PROBLEM TO WORK ON | Please write out the data exactly, line by line.

─── THE DATA

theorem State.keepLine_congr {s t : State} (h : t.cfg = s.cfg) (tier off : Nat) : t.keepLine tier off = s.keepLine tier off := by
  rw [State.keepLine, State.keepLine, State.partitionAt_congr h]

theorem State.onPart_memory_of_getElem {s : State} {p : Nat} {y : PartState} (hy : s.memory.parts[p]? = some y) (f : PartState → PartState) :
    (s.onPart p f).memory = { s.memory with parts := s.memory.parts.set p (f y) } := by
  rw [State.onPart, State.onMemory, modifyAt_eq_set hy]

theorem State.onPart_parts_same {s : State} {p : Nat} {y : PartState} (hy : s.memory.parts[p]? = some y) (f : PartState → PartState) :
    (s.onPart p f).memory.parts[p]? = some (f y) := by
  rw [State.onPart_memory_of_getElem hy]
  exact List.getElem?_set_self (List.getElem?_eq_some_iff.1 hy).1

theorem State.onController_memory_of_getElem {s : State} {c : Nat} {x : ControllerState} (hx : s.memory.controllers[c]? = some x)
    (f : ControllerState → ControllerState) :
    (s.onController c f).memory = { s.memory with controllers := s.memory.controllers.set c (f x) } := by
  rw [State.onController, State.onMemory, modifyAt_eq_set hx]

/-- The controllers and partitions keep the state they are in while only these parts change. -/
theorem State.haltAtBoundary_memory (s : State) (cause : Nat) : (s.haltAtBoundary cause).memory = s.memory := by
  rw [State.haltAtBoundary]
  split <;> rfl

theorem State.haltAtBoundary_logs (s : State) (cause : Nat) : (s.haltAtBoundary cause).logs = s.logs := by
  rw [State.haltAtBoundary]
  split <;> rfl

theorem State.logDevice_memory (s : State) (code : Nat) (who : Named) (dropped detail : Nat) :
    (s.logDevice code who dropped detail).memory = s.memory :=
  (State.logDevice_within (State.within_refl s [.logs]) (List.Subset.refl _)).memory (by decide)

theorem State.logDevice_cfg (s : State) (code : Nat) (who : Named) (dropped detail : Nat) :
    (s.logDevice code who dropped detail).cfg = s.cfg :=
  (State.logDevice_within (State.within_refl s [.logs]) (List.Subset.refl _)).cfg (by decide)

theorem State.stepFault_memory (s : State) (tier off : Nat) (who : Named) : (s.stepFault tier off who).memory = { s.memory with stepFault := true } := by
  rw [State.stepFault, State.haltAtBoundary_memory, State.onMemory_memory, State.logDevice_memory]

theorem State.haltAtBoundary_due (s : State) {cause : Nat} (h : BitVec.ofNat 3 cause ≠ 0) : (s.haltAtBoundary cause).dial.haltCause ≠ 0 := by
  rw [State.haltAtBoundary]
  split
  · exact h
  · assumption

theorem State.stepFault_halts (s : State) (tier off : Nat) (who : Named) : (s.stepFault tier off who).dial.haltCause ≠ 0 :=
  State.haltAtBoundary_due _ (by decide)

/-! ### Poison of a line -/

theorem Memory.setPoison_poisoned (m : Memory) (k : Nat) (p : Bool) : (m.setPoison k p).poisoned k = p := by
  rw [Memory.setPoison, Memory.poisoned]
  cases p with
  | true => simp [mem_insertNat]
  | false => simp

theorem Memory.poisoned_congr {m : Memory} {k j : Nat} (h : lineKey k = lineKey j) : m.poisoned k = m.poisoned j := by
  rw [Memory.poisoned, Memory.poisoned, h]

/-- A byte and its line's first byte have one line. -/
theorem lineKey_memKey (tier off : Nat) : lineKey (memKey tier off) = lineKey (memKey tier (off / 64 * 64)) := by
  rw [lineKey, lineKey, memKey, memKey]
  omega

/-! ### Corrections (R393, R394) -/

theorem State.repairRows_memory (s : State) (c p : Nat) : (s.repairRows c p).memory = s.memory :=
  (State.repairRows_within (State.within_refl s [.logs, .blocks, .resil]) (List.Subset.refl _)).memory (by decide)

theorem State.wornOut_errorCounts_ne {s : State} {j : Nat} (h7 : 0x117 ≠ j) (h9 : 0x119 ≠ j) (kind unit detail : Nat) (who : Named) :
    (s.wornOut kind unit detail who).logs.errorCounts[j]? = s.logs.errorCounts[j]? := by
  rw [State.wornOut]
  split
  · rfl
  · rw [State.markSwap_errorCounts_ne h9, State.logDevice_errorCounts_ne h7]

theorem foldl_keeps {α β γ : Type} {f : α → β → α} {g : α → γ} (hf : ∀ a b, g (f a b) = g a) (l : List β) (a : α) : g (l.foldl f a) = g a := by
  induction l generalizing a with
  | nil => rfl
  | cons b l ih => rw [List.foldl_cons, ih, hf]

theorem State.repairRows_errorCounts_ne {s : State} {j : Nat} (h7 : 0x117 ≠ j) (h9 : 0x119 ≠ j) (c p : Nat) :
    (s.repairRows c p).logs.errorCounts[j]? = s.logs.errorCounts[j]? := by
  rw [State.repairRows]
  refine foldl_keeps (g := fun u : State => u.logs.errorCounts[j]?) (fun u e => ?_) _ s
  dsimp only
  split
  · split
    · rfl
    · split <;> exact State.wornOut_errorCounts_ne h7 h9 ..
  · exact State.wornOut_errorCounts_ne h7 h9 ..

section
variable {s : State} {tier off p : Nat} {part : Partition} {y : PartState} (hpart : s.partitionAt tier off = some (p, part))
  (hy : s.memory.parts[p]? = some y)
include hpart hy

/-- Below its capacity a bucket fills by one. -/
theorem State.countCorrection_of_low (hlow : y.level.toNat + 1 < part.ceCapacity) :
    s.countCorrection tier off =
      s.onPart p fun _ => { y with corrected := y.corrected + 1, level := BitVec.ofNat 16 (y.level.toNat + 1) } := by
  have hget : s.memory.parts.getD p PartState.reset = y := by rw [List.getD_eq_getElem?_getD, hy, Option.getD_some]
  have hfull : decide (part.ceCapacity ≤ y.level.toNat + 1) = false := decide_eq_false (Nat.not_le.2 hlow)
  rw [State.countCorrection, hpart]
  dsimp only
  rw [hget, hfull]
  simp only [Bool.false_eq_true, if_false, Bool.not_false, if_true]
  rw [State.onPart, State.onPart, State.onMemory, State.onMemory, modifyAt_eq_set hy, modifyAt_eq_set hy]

──────

TASK SOLUTION |
theorem State.keepLine_congr {s t : State} (h : t.cfg = s.cfg) (tier off : Nat) : t.keepLine tier off = s.keepLine tier off := by
  rw [State.keepLine, State.keepLine, State.partitionAt_congr h]

theorem State.onPart_memory_of_getElem {s : State} {p : Nat} {y : PartState} (hy : s.memory.parts[p]? = some y) (f : PartState → PartState) :
    (s.onPart p f).memory = { s.memory with parts := s.memory.parts.set p (f y) } := by
  rw [State.onPart, State.onMemory, modifyAt_eq_set hy]

theorem State.onPart_parts_same {s : State} {p : Nat} {y : PartState} (hy : s.memory.parts[p]? = some y) (f : PartState → PartState) :
    (s.onPart p f).memory.parts[p]? = some (f y) := by
  rw [State.onPart_memory_of_getElem hy]
  exact List.getElem?_set_self (List.getElem?_eq_some_iff.1 hy).1

theorem State.onController_memory_of_getElem {s : State} {c : Nat} {x : ControllerState} (hx : s.memory.controllers[c]? = some x)
    (f : ControllerState → ControllerState) :
    (s.onController c f).memory = { s.memory with controllers := s.memory.controllers.set c (f x) } := by
  rw [State.onController, State.onMemory, modifyAt_eq_set hx]

/-- The controllers and partitions keep the state they are in while only these parts change. -/
theorem State.haltAtBoundary_memory (s : State) (cause : Nat) : (s.haltAtBoundary cause).memory = s.memory := by
  rw [State.haltAtBoundary]
  split <;> rfl

theorem State.haltAtBoundary_logs (s : State) (cause : Nat) : (s.haltAtBoundary cause).logs = s.logs := by
  rw [State.haltAtBoundary]
  split <;> rfl

theorem State.logDevice_memory (s : State) (code : Nat) (who : Named) (dropped detail : Nat) :
    (s.logDevice code who dropped detail).memory = s.memory :=
  (State.logDevice_within (State.within_refl s [.logs]) (List.Subset.refl _)).memory (by decide)

theorem State.logDevice_cfg (s : State) (code : Nat) (who : Named) (dropped detail : Nat) :
    (s.logDevice code who dropped detail).cfg = s.cfg :=
  (State.logDevice_within (State.within_refl s [.logs]) (List.Subset.refl _)).cfg (by decide)

theorem State.stepFault_memory (s : State) (tier off : Nat) (who : Named) : (s.stepFault tier off who).memory = { s.memory with stepFault := true } := by
  rw [State.stepFault, State.haltAtBoundary_memory, State.onMemory_memory, State.logDevice_memory]

theorem State.haltAtBoundary_due (s : State) {cause : Nat} (h : BitVec.ofNat 3 cause ≠ 0) : (s.haltAtBoundary cause).dial.haltCause ≠ 0 := by
  rw [State.haltAtBoundary]
  split
  · exact h
  · assumption

theorem State.stepFault_halts (s : State) (tier off : Nat) (who : Named) : (s.stepFault tier off who).dial.haltCause ≠ 0 :=
  State.haltAtBoundary_due _ (by decide)

/-! ### Poison of a line -/

theorem Memory.setPoison_poisoned (m : Memory) (k : Nat) (p : Bool) : (m.setPoison k p).poisoned k = p := by
  rw [Memory.setPoison, Memory.poisoned]
  cases p with
  | true => simp [mem_insertNat]
  | false => simp

theorem Memory.poisoned_congr {m : Memory} {k j : Nat} (h : lineKey k = lineKey j) : m.poisoned k = m.poisoned j := by
  rw [Memory.poisoned, Memory.poisoned, h]

/-- A byte and its line's first byte have one line. -/
theorem lineKey_memKey (tier off : Nat) : lineKey (memKey tier off) = lineKey (memKey tier (off / 64 * 64)) := by
  rw [lineKey, lineKey, memKey, memKey]
  omega

/-! ### Corrections (R393, R394) -/

theorem State.repairRows_memory (s : State) (c p : Nat) : (s.repairRows c p).memory = s.memory :=
  (State.repairRows_within (State.within_refl s [.logs, .blocks, .resil]) (List.Subset.refl _)).memory (by decide)

theorem State.wornOut_errorCounts_ne {s : State} {j : Nat} (h7 : 0x117 ≠ j) (h9 : 0x119 ≠ j) (kind unit detail : Nat) (who : Named) :
    (s.wornOut kind unit detail who).logs.errorCounts[j]? = s.logs.errorCounts[j]? := by
  rw [State.wornOut]
  split
  · rfl
  · rw [State.markSwap_errorCounts_ne h9, State.logDevice_errorCounts_ne h7]

theorem foldl_keeps {α β γ : Type} {f : α → β → α} {g : α → γ} (hf : ∀ a b, g (f a b) = g a) (l : List β) (a : α) : g (l.foldl f a) = g a := by
  induction l generalizing a with
  | nil => rfl
  | cons b l ih => rw [List.foldl_cons, ih, hf]

theorem State.repairRows_errorCounts_ne {s : State} {j : Nat} (h7 : 0x117 ≠ j) (h9 : 0x119 ≠ j) (c p : Nat) :
    (s.repairRows c p).logs.errorCounts[j]? = s.logs.errorCounts[j]? := by
  rw [State.repairRows]
  refine foldl_keeps (g := fun u : State => u.logs.errorCounts[j]?) (fun u e => ?_) _ s
  dsimp only
  split
  · split
    · rfl
    · split <;> exact State.wornOut_errorCounts_ne h7 h9 ..
  · exact State.wornOut_errorCounts_ne h7 h9 ..

section
variable {s : State} {tier off p : Nat} {part : Partition} {y : PartState} (hpart : s.partitionAt tier off = some (p, part))
  (hy : s.memory.parts[p]? = some y)
include hpart hy

/-- Below its capacity a bucket fills by one. -/
theorem State.countCorrection_of_low (hlow : y.level.toNat + 1 < part.ceCapacity) :
    s.countCorrection tier off =
      s.onPart p fun _ => { y with corrected := y.corrected + 1, level := BitVec.ofNat 16 (y.level.toNat + 1) } := by
  have hget : s.memory.parts.getD p PartState.reset = y := by rw [List.getD_eq_getElem?_getD, hy, Option.getD_some]
  have hfull : decide (part.ceCapacity ≤ y.level.toNat + 1) = false := decide_eq_false (Nat.not_le.2 hlow)
  rw [State.countCorrection, hpart]
  dsimp only
  rw [hget, hfull]
  simp only [Bool.false_eq_true, if_false, Bool.not_false, if_true]
  rw [State.onPart, State.onPart, State.onMemory, State.onMemory, modifyAt_eq_set hy, modifyAt_eq_set hy]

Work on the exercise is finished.